## WORK TO COMPLETE
Among the entries below, please repeat exactly and only the lines from the line containing "def UPD_BOOT_strap : Fld := ⟨UPD_BOOT, 8, 1⟩" to the line containing "def UPD_TRIAL : Nat := 0x10828", both lines included.
════
/-- PMC_CTRL (17_performance_counters.md, R661). -/
def PMC_CTRL : Nat := 0x80000
def PMC_CTRL_clear_all : Fld := ⟨PMC_CTRL, 2, 1⟩
def PMC_CTRL_snapshot : Fld := ⟨PMC_CTRL, 1, 1⟩
def PMC_CTRL_freeze : Fld := ⟨PMC_CTRL, 0, 1⟩
def PMC_CTRL_desc : RegDesc := ⟨0x80000, 8, 1, [⟨2, 1, .wo, 0, false⟩, ⟨1, 1, .wo, 0, false⟩, ⟨0, 1, .rw, 0, false⟩]⟩

/-- PMC_STATUS (17_performance_counters.md, R661). -/
def PMC_STATUS : Nat := 0x80008
def PMC_STATUS_snap_count : Fld := ⟨PMC_STATUS, 32, 32⟩
def PMC_STATUS_snap_busy : Fld := ⟨PMC_STATUS, 0, 1⟩
def PMC_STATUS_desc : RegDesc := ⟨0x80008, 8, 1, [⟨32, 32, .ro, 0, false⟩, ⟨0, 1, .ro, 0, false⟩]⟩

/-- PMC_ACCESS (17_performance_counters.md, R661). -/
def PMC_ACCESS : Nat := 0x80010
def PMC_ACCESS_operator : Fld := ⟨PMC_ACCESS, 0, 4⟩
def PMC_ACCESS_desc : RegDesc := ⟨0x80010, 8, 1, [⟨0, 4, .rw, 0, true⟩]⟩

/-- PMC_OVF (17_performance_counters.md, R661). -/
def PMC_OVF : Nat := 0x80018
def PMC_OVF_ovf : Fld := ⟨PMC_OVF, 0, 64⟩
def PMC_OVF_desc : RegDesc := ⟨0x80018, 8, 1, [⟨0, 64, .w1c, 0, false⟩]⟩

/-- PMC_SNAP_TIME (17_performance_counters.md, R661). -/
def PMC_SNAP_TIME : Nat := 0x80020
def PMC_SNAP_TIME_time : Fld := ⟨PMC_SNAP_TIME, 0, 64⟩
def PMC_SNAP_TIME_desc : RegDesc := ⟨0x80020, 8, 1, [⟨0, 64, .ro, 0, false⟩]⟩

/-- PMC_SAMPLE (17_performance_counters.md, R661). -/
def PMC_SAMPLE : Nat := 0x80028
def PMC_SAMPLE_counter : Fld := ⟨PMC_SAMPLE, 58, 6⟩
def PMC_SAMPLE_engine : Fld := ⟨PMC_SAMPLE, 54, 4⟩
def PMC_SAMPLE_context : Fld := ⟨PMC_SAMPLE, 50, 4⟩
def PMC_SAMPLE_pc : Fld := ⟨PMC_SAMPLE, 40, 10⟩
def PMC_SAMPLE_skid : Fld := ⟨PMC_SAMPLE, 38, 2⟩
def PMC_SAMPLE_lost : Fld := ⟨PMC_SAMPLE, 37, 1⟩
def PMC_SAMPLE_idle : Fld := ⟨PMC_SAMPLE, 36, 1⟩
def PMC_SAMPLE_time : Fld := ⟨PMC_SAMPLE, 0, 36⟩
def PMC_SAMPLE_desc : RegDesc := ⟨0x80028, 8, 1, [⟨58, 6, .pop, 0, false⟩, ⟨54, 4, .pop, 0, false⟩, ⟨50, 4, .pop, 0, false⟩, ⟨40, 10, .pop, 0, false⟩, ⟨38, 2, .pop, 0, false⟩, ⟨37, 1, .pop, 0, false⟩, ⟨36, 1, .pop, 0, false⟩, ⟨0, 36, .pop, 0, false⟩]⟩

/-- PMC_SAMPLE_STAT (17_performance_counters.md, R661). -/
def PMC_SAMPLE_STAT : Nat := 0x80030
def PMC_SAMPLE_STAT_lost : Fld := ⟨PMC_SAMPLE_STAT, 48, 16⟩
def PMC_SAMPLE_STAT_records : Fld := ⟨PMC_SAMPLE_STAT, 0, 5⟩
def PMC_SAMPLE_STAT_desc : RegDesc := ⟨0x80030, 8, 1, [⟨48, 16, .rw, 0, false⟩, ⟨0, 5, .ro, 0, false⟩]⟩

/-- PMC_RANGE (17_performance_counters.md, R661). -/
def PMC_RANGE (i : Nat) : Nat := 0x80040 + 8 * i
def PMC_RANGE_hi (i : Nat) : Fld := ⟨PMC_RANGE i, 32, 32⟩
def PMC_RANGE_lo (i : Nat) : Fld := ⟨PMC_RANGE i, 0, 32⟩
def PMC_RANGE_desc : RegDesc := ⟨0x80040, 8, 4, [⟨32, 32, .rw, 0, false⟩, ⟨0, 32, .rw, 0, false⟩]⟩

/-- PMC_SEL (17_performance_counters.md, R661). -/
def PMC_SEL (i : Nat) : Nat := 0x80100 + 8 * i
def PMC_SEL_enable (i : Nat) : Fld := ⟨PMC_SEL i, 63, 1⟩
def PMC_SEL_sample (i : Nat) : Fld := ⟨PMC_SEL i, 62, 1⟩
def PMC_SEL_class (i : Nat) : Fld := ⟨PMC_SEL i, 57, 4⟩
def PMC_SEL_priv (i : Nat) : Fld := ⟨PMC_SEL i, 54, 3⟩
def PMC_SEL_masters (i : Nat) : Fld := ⟨PMC_SEL i, 49, 5⟩
def PMC_SEL_range (i : Nat) : Fld := ⟨PMC_SEL i, 46, 3⟩
def PMC_SEL_invert (i : Nat) : Fld := ⟨PMC_SEL i, 45, 1⟩
def PMC_SEL_events (i : Nat) : Fld := ⟨PMC_SEL i, 24, 16⟩
def PMC_SEL_elements (i : Nat) : Fld := ⟨PMC_SEL i, 0, 24⟩
def PMC_SEL_desc : RegDesc := ⟨0x80100, 8, 64, [⟨63, 1, .rw, 0, false⟩, ⟨62, 1, .rw, 0, false⟩, ⟨57, 4, .rw, 0, false⟩, ⟨54, 3, .rw, 0, false⟩, ⟨49, 5, .rw, 0, false⟩, ⟨46, 3, .rw, 0, false⟩, ⟨45, 1, .rw, 0, false⟩, ⟨24, 16, .rw, 0, false⟩, ⟨0, 24, .rw, 0, false⟩]⟩

/-- PMC_CNT (17_performance_counters.md, R661). -/
def PMC_CNT (i : Nat) : Nat := 0x80400 + 8 * i
def PMC_CNT_count (i : Nat) : Fld := ⟨PMC_CNT i, 0, 48⟩
def PMC_CNT_desc : RegDesc := ⟨0x80400, 8, 64, [⟨0, 48, .rw, 0, false⟩]⟩

/-- PMC_SHADOW (17_performance_counters.md, R661). -/
def PMC_SHADOW (i : Nat) : Nat := 0x80600 + 8 * i
def PMC_SHADOW_count (i : Nat) : Fld := ⟨PMC_SHADOW i, 0, 48⟩
def PMC_SHADOW_desc : RegDesc := ⟨0x80600, 8, 64, [⟨0, 48, .ro, 0, false⟩]⟩

/-- UPD_CTRL (18_image_update.md, R694). -/
def UPD_CTRL : Nat := 0x10800
def UPD_CTRL_abandon : Fld := ⟨UPD_CTRL, 3, 1⟩
def UPD_CTRL_resume : Fld := ⟨UPD_CTRL, 2, 1⟩
def UPD_CTRL_verify : Fld := ⟨UPD_CTRL, 1, 1⟩
def UPD_CTRL_cancel : Fld := ⟨UPD_CTRL, 0, 1⟩
def UPD_CTRL_desc : RegDesc := ⟨0x10800, 8, 1, [⟨3, 1, .wo, 0, false⟩, ⟨2, 1, .wo, 0, false⟩, ⟨1, 1, .wo, 0, false⟩, ⟨0, 1, .wo, 0, false⟩]⟩

/-- UPD_STATUS (18_image_update.md, R694). -/
def UPD_STATUS : Nat := 0x10808
def UPD_STATUS_state : Fld := ⟨UPD_STATUS, 60, 4⟩
def UPD_STATUS_cause : Fld := ⟨UPD_STATUS, 56, 4⟩
def UPD_STATUS_abandon_late : Fld := ⟨UPD_STATUS, 49, 1⟩
def UPD_STATUS_migration_fail : Fld := ⟨UPD_STATUS, 48, 1⟩
def UPD_STATUS_progress : Fld := ⟨UPD_STATUS, 40, 8⟩
def UPD_STATUS_verifies : Fld := ⟨UPD_STATUS, 16, 16⟩
def UPD_STATUS_failures : Fld := ⟨UPD_STATUS, 0, 16⟩
def UPD_STATUS_desc : RegDesc := ⟨0x10808, 8, 1, [⟨60, 4, .ro, 0, false⟩, ⟨56, 4, .ro, 0, false⟩, ⟨49, 1, .ro, 0, false⟩, ⟨48, 1, .ro, 0, false⟩, ⟨40, 8, .ro, 0, false⟩, ⟨16, 16, .rw, 0, false⟩, ⟨0, 16, .rw, 0, false⟩]⟩

/-- UPD_CHUNKS (18_image_update.md, R694). -/
def UPD_CHUNKS : Nat := 0x10810
def UPD_CHUNKS_chunks : Fld := ⟨UPD_CHUNKS, 0, 64⟩
def UPD_CHUNKS_desc : RegDesc := ⟨0x10810, 8, 1, [⟨0, 64, .ro, 0, false⟩]⟩

/-- UPD_PKG (18_image_update.md, R694). -/
def UPD_PKG : Nat := 0x10818
def UPD_PKG_build : Fld := ⟨UPD_PKG, 32, 32⟩
def UPD_PKG_settings_version : Fld := ⟨UPD_PKG, 16, 16⟩
def UPD_PKG_delta : Fld := ⟨UPD_PKG, 0, 1⟩
def UPD_PKG_desc : RegDesc := ⟨0x10818, 8, 1, [⟨32, 32, .ro, 0, false⟩, ⟨16, 16, .ro, 0, false⟩, ⟨0, 1, .ro, 0, false⟩]⟩

/-- UPD_BOOT (18_image_update.md, R694). -/
def UPD_BOOT : Nat := 0x10820
def UPD_BOOT_seq : Fld := ⟨UPD_BOOT, 32, 32⟩
def UPD_BOOT_fallback_cause : Fld := ⟨UPD_BOOT, 9, 3⟩
def UPD_BOOT_strap : Fld := ⟨UPD_BOOT, 8, 1⟩
def UPD_BOOT_trial_boots : Fld := ⟨UPD_BOOT, 4, 2⟩
def UPD_BOOT_migration_pending : Fld := ⟨UPD_BOOT, 3, 1⟩
def UPD_BOOT_running : Fld := ⟨UPD_BOOT, 1, 1⟩
def UPD_BOOT_active : Fld := ⟨UPD_BOOT, 0, 1⟩
def UPD_BOOT_desc : RegDesc := ⟨0x10820, 8, 1, [⟨32, 32, .ro, 0, false⟩, ⟨9, 3, .ro, 0, false⟩, ⟨8, 1, .ro, 0, false⟩, ⟨4, 2, .ro, 0, false⟩, ⟨3, 1, .ro, 0, false⟩, ⟨1, 1, .ro, 0, false⟩, ⟨0, 1, .ro, 0, false⟩]⟩

/-- UPD_TRIAL (18_image_update.md, R694). -/
def UPD_TRIAL : Nat := 0x10828
def UPD_TRIAL_window : Fld := ⟨UPD_TRIAL, 48, 8⟩
def UPD_TRIAL_conf_sev : Fld := ⟨UPD_TRIAL, 42, 2⟩
def UPD_TRIAL_require_master : Fld := ⟨UPD_TRIAL, 41, 1⟩
def UPD_TRIAL_dwell : Fld := ⟨UPD_TRIAL, 16, 16⟩
def UPD_TRIAL_elapsed : Fld := ⟨UPD_TRIAL, 0, 16⟩
def UPD_TRIAL_desc : RegDesc := ⟨0x10828, 8, 1, [⟨48, 8, .rw, 0, false⟩, ⟨42, 2, .rw, 0, false⟩, ⟨41, 1, .rw, 0, false⟩, ⟨16, 16, .rw, 0, false⟩, ⟨0, 16, .ro, 0, false⟩]⟩

/-- UPD_SLOT (18_image_update.md, R695). -/
def UPD_SLOT (i : Nat) : Nat := 0x10830 + 8 * i
def UPD_SLOT_state (i : Nat) : Fld := ⟨UPD_SLOT i, 61, 3⟩
def UPD_SLOT_settings_version (i : Nat) : Fld := ⟨UPD_SLOT i, 32, 16⟩
def UPD_SLOT_build (i : Nat) : Fld := ⟨UPD_SLOT i, 0, 32⟩
def UPD_SLOT_desc : RegDesc := ⟨0x10830, 8, 2, [⟨61, 3, .ro, 0, false⟩, ⟨32, 16, .ro, 0, false⟩, ⟨0, 32, .ro, 0, false⟩]⟩

/-- UPD_SETTINGS (18_image_update.md, R695). -/
def UPD_SETTINGS : Nat := 0x10840
def UPD_SETTINGS_version : Fld := ⟨UPD_SETTINGS, 48, 16⟩
def UPD_SETTINGS_records : Fld := ⟨UPD_SETTINGS, 32, 16⟩
def UPD_SETTINGS_writes : Fld := ⟨UPD_SETTINGS, 0, 32⟩
def UPD_SETTINGS_desc : RegDesc := ⟨0x10840, 8, 1, [⟨48, 16, .ro, 0, false⟩, ⟨32, 16, .ro, 0, false⟩, ⟨0, 32, .ro, 0, false⟩]⟩

/-- UPD_FLASH_ECC (18_image_update.md, R695). -/
def UPD_FLASH_ECC : Nat := 0x10848
def UPD_FLASH_ECC_corrected : Fld := ⟨UPD_FLASH_ECC, 32, 32⟩
def UPD_FLASH_ECC_uncorrectable : Fld := ⟨UPD_FLASH_ECC, 0, 32⟩
def UPD_FLASH_ECC_desc : RegDesc := ⟨0x10848, 8, 1, [⟨32, 32, .rw, 0, false⟩, ⟨0, 32, .rw, 0, false⟩]⟩

end R

def mainTablePart0 : List RegDesc := [R.STP_STATUS_desc, R.STP_LOADED_desc, R.STP_DIGEST_desc, R.STP_LOAD_CTRL_desc, R.STP_LOAD_STATUS_desc, R.STP_LOAD_PUT_desc, R.STP_TUNE_REFUSED_desc, R.STP_TUNE_LAST_desc, R.STP_LOAD_BUF_desc, R.TOP_ID_desc, R.TOP_MODE_desc, R.TOP_MODE_TIME_desc, R.TOP_MODE_REQ_desc, R.TOP_MODE_REFUSED_desc, R.TOP_W1C_OVERLAP_desc, R.TOP_TXN_LEVEL_desc, R.TOP_TXN_CNT_desc, R.TOP_SEAL_desc, R.TOP_SEAL_CHAL_desc, R.TOP_SEAL_RESP_desc, R.TOP_EPOCH_desc, R.TOP_MASTER_desc, R.TOP_NOTICE_RATE_desc, R.TOP_SCRATCH_desc, R.TOP_INV_desc, R.RING_CTRL_desc, R.RING_STATUS_desc, R.RING_CFG_desc, R.RING_RATE_desc, R.RING_NODE_desc, R.RING_ISLAND_desc, R.RING_CPL_desc, R.RING_CPL_STATUS_desc, R.RING_STEAM_desc, R.RING_PORT_desc, R.RING_DROP_desc, R.STR_CTRL_desc, R.STR_STATUS_desc, R.STR_CNT_desc, R.STR_ENTRY_desc]

def mainTablePart1 : List RegDesc := [R.SWC_CTRL_desc, R.SWC_RESEQ_desc, R.SWC_GUARD_desc, R.SWC_XCNT_desc, R.SWC_RESEQ_CNT_desc, R.SWC_PORT_desc, R.SWC_ADMIT_desc, R.SWC_DROP_desc, R.SWC_GROUP_desc, R.CAD_FREE_desc, R.CAD_AUDIT_desc, R.CAD_ECC_desc, R.CAD_RISK_desc, R.CAD_USED_desc, R.SIV_ENTRY_desc, R.SIV_HIT_desc, R.SIV_FAULT_desc, R.SIV_LAST_desc, R.SIV_PROG_desc, R.SWC_FLOW_desc, R.CYC_CTRL_desc, R.CYC_CYCLE_desc, R.CYC_POINT_desc, R.CYC_STATUS_desc, R.CYC_ARRIVAL_desc, R.CYC_STALE_desc, R.CYC_CNT_desc, R.CYC_CUP_desc, R.TIM_CTRL_desc, R.TIM_STATUS_desc, R.TIM_NOW_desc, R.TIM_OFFSET_desc, R.TIM_RATE_desc, R.TIM_HOLDOVER_desc, R.TIM_SYNC_CFG_desc, R.TIM_PDELAY_desc, R.TIM_ASYM_desc, R.TIM_IO_desc, R.TIM_IO_PER_desc, R.TIM_CAPTURE_desc]

def mainTablePart2 : List RegDesc := [R.TIM_CNT_desc, R.TIM_SCHED_T_desc, R.TIM_SCHED_A_desc, R.TIM_LAUNCH_CTL_desc, R.TIM_LAUNCH_BUF_desc, R.PWP_GROUP_desc, R.PWP_SEQ_CTRL_desc, R.PWP_SEQ_STAT_desc, R.PWP_CMD_desc, R.PWP_CFG_desc, R.PWP_STAT_desc, R.PWP_MEAS_desc, R.PWP_CNT_desc, R.PWP_SEQ_PROG_desc, R.PWR_STATUS_desc, R.PWR_WINDOW_desc, R.PWR_LOOP_desc, R.PWR_VSI_desc, R.PWR_TEMP_desc, R.PWR_WAKE_CFG_desc, R.PWR_WAKE_PINS_desc, R.PWR_WAKE_AT_desc, R.PWR_WAKE_LAST_desc, R.PWR_BANK_desc, R.PWR_CANARY_desc, R.PWR_REFUSE_desc, R.KET_STATUS_desc, R.KET_FIRST_A_desc, R.KET_FIRST_T_desc, R.KET_HIST_HEAD_desc, R.KET_ERRPIN_desc, R.KET_FORCE_desc, R.KET_CNT_desc, R.KET_HIST_A_desc, R.KET_HIST_T_desc, R.KET_SETTLE_desc, R.KET_DEP_desc, R.KET_SRC_desc, R.PMC_CTRL_desc, R.PMC_STATUS_desc]

def mainTablePart3 : List RegDesc := [R.PMC_ACCESS_desc, R.PMC_OVF_desc, R.PMC_SNAP_TIME_desc, R.PMC_SAMPLE_desc, R.PMC_SAMPLE_STAT_desc, R.PMC_RANGE_desc, R.PMC_SEL_desc, R.PMC_CNT_desc, R.PMC_SHADOW_desc, R.UPD_CTRL_desc, R.UPD_STATUS_desc, R.UPD_CHUNKS_desc, R.UPD_PKG_desc, R.UPD_BOOT_desc, R.UPD_TRIAL_desc, R.UPD_SLOT_desc, R.UPD_SETTINGS_desc, R.UPD_FLASH_ECC_desc]

/-- The registers of blocks 0x00 to 0x09, by local address. -/
def mainTable : List RegDesc := mainTablePart0 ++ mainTablePart1 ++ mainTablePart2 ++ mainTablePart3

def bayTablePart0 : List RegDesc := [R.BAY_PIN_desc, R.BAY_IN_desc, R.BAY_OUT_desc, R.BAY_PINSTAT_desc, R.BAY_PINCNT_desc, R.BAY_ROUTE_desc, R.BAY_RXSTAT_desc, R.BAY_RXCTL_desc, R.BAY_RXPOP_desc, R.BAY_RXLAST_desc, R.BAY_RXCNT_desc, R.BAY_RXECC_desc, R.BAY_TXSTAT_desc, R.BAY_TXCTL_desc, R.BAY_TXTAG_desc, R.BAY_TXPUSH_desc, R.BAY_TXCNT_desc, R.BAY_TXECC_desc]

/-- The registers of a bay window, by offset (R451). -/
def bayTable : List RegDesc := bayTablePart0

def engTablePart0 : List RegDesc := [R.INF_CTRL_desc, R.INF_STATUS_desc, R.INF_CONF_desc, R.INF_PATCH_desc, R.INF_ECC_desc, R.INF_BAYS_desc, R.INF_CTX_STATE_desc, R.INF_CTX_CFG_desc, R.INF_CTX_TIME_desc, R.INF_CTX_REGS_desc, R.INF_CTX_WRAP_desc, R.INF_CTX_SHIFT_desc, R.INF_CTX_SHSTAT_desc, R.INF_CTX_SLACK_desc, R.INF_CTX_OUTSH_desc, R.INF_CTX_INSH_desc, R.INF_MAP_desc, R.INF_PROG_desc]

/-- The registers of an engine window, by offset (R502). -/
def engTable : List RegDesc := engTablePart0

/-- The family of `t` that holds offset `o`, with its index. -/
def findIn (t : List RegDesc) (o : Nat) : Option (RegDesc × Nat) :=
  match t with
  | [] => none
  | d :: rest =>
    if d.base ≤ o ∧ (o - d.base) % d.stride = 0 ∧ (o - d.base) / d.stride < d.count
    then some (d, (o - d.base) / d.stride) else findIn rest o

/-- The register at local address `a` (R167: `none` is "no register"). SIV_ENTRY has no index 22 (R328). -/
def findReg (a : Nat) : Option (RegDesc × Nat) :=
  if a < 0x100000 then
    if a = R.SIV_ENTRY 22 then none else findIn mainTable a
  else if a < 0x100000 + 48 * 0x2000 then findIn bayTable ((a - 0x100000) % 0x2000)
  else if 0x200000 ≤ a ∧ a < 0x300000 then findIn engTable ((a - 0x200000) % 0x10000)
  else none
════
## RESPONSE TO THIS TASK
def UPD_BOOT_strap : Fld := ⟨UPD_BOOT, 8, 1⟩
def UPD_BOOT_trial_boots : Fld := ⟨UPD_BOOT, 4, 2⟩
def UPD_BOOT_migration_pending : Fld := ⟨UPD_BOOT, 3, 1⟩
def UPD_BOOT_running : Fld := ⟨UPD_BOOT, 1, 1⟩
def UPD_BOOT_active : Fld := ⟨UPD_BOOT, 0, 1⟩
def UPD_BOOT_desc : RegDesc := ⟨0x10820, 8, 1, [⟨32, 32, .ro, 0, false⟩, ⟨9, 3, .ro, 0, false⟩, ⟨8, 1, .ro, 0, false⟩, ⟨4, 2, .ro, 0, false⟩, ⟨3, 1, .ro, 0, false⟩, ⟨1, 1, .ro, 0, false⟩, ⟨0, 1, .ro, 0, false⟩]⟩

/-- UPD_TRIAL (18_image_update.md, R694). -/
def UPD_TRIAL : Nat := 0x10828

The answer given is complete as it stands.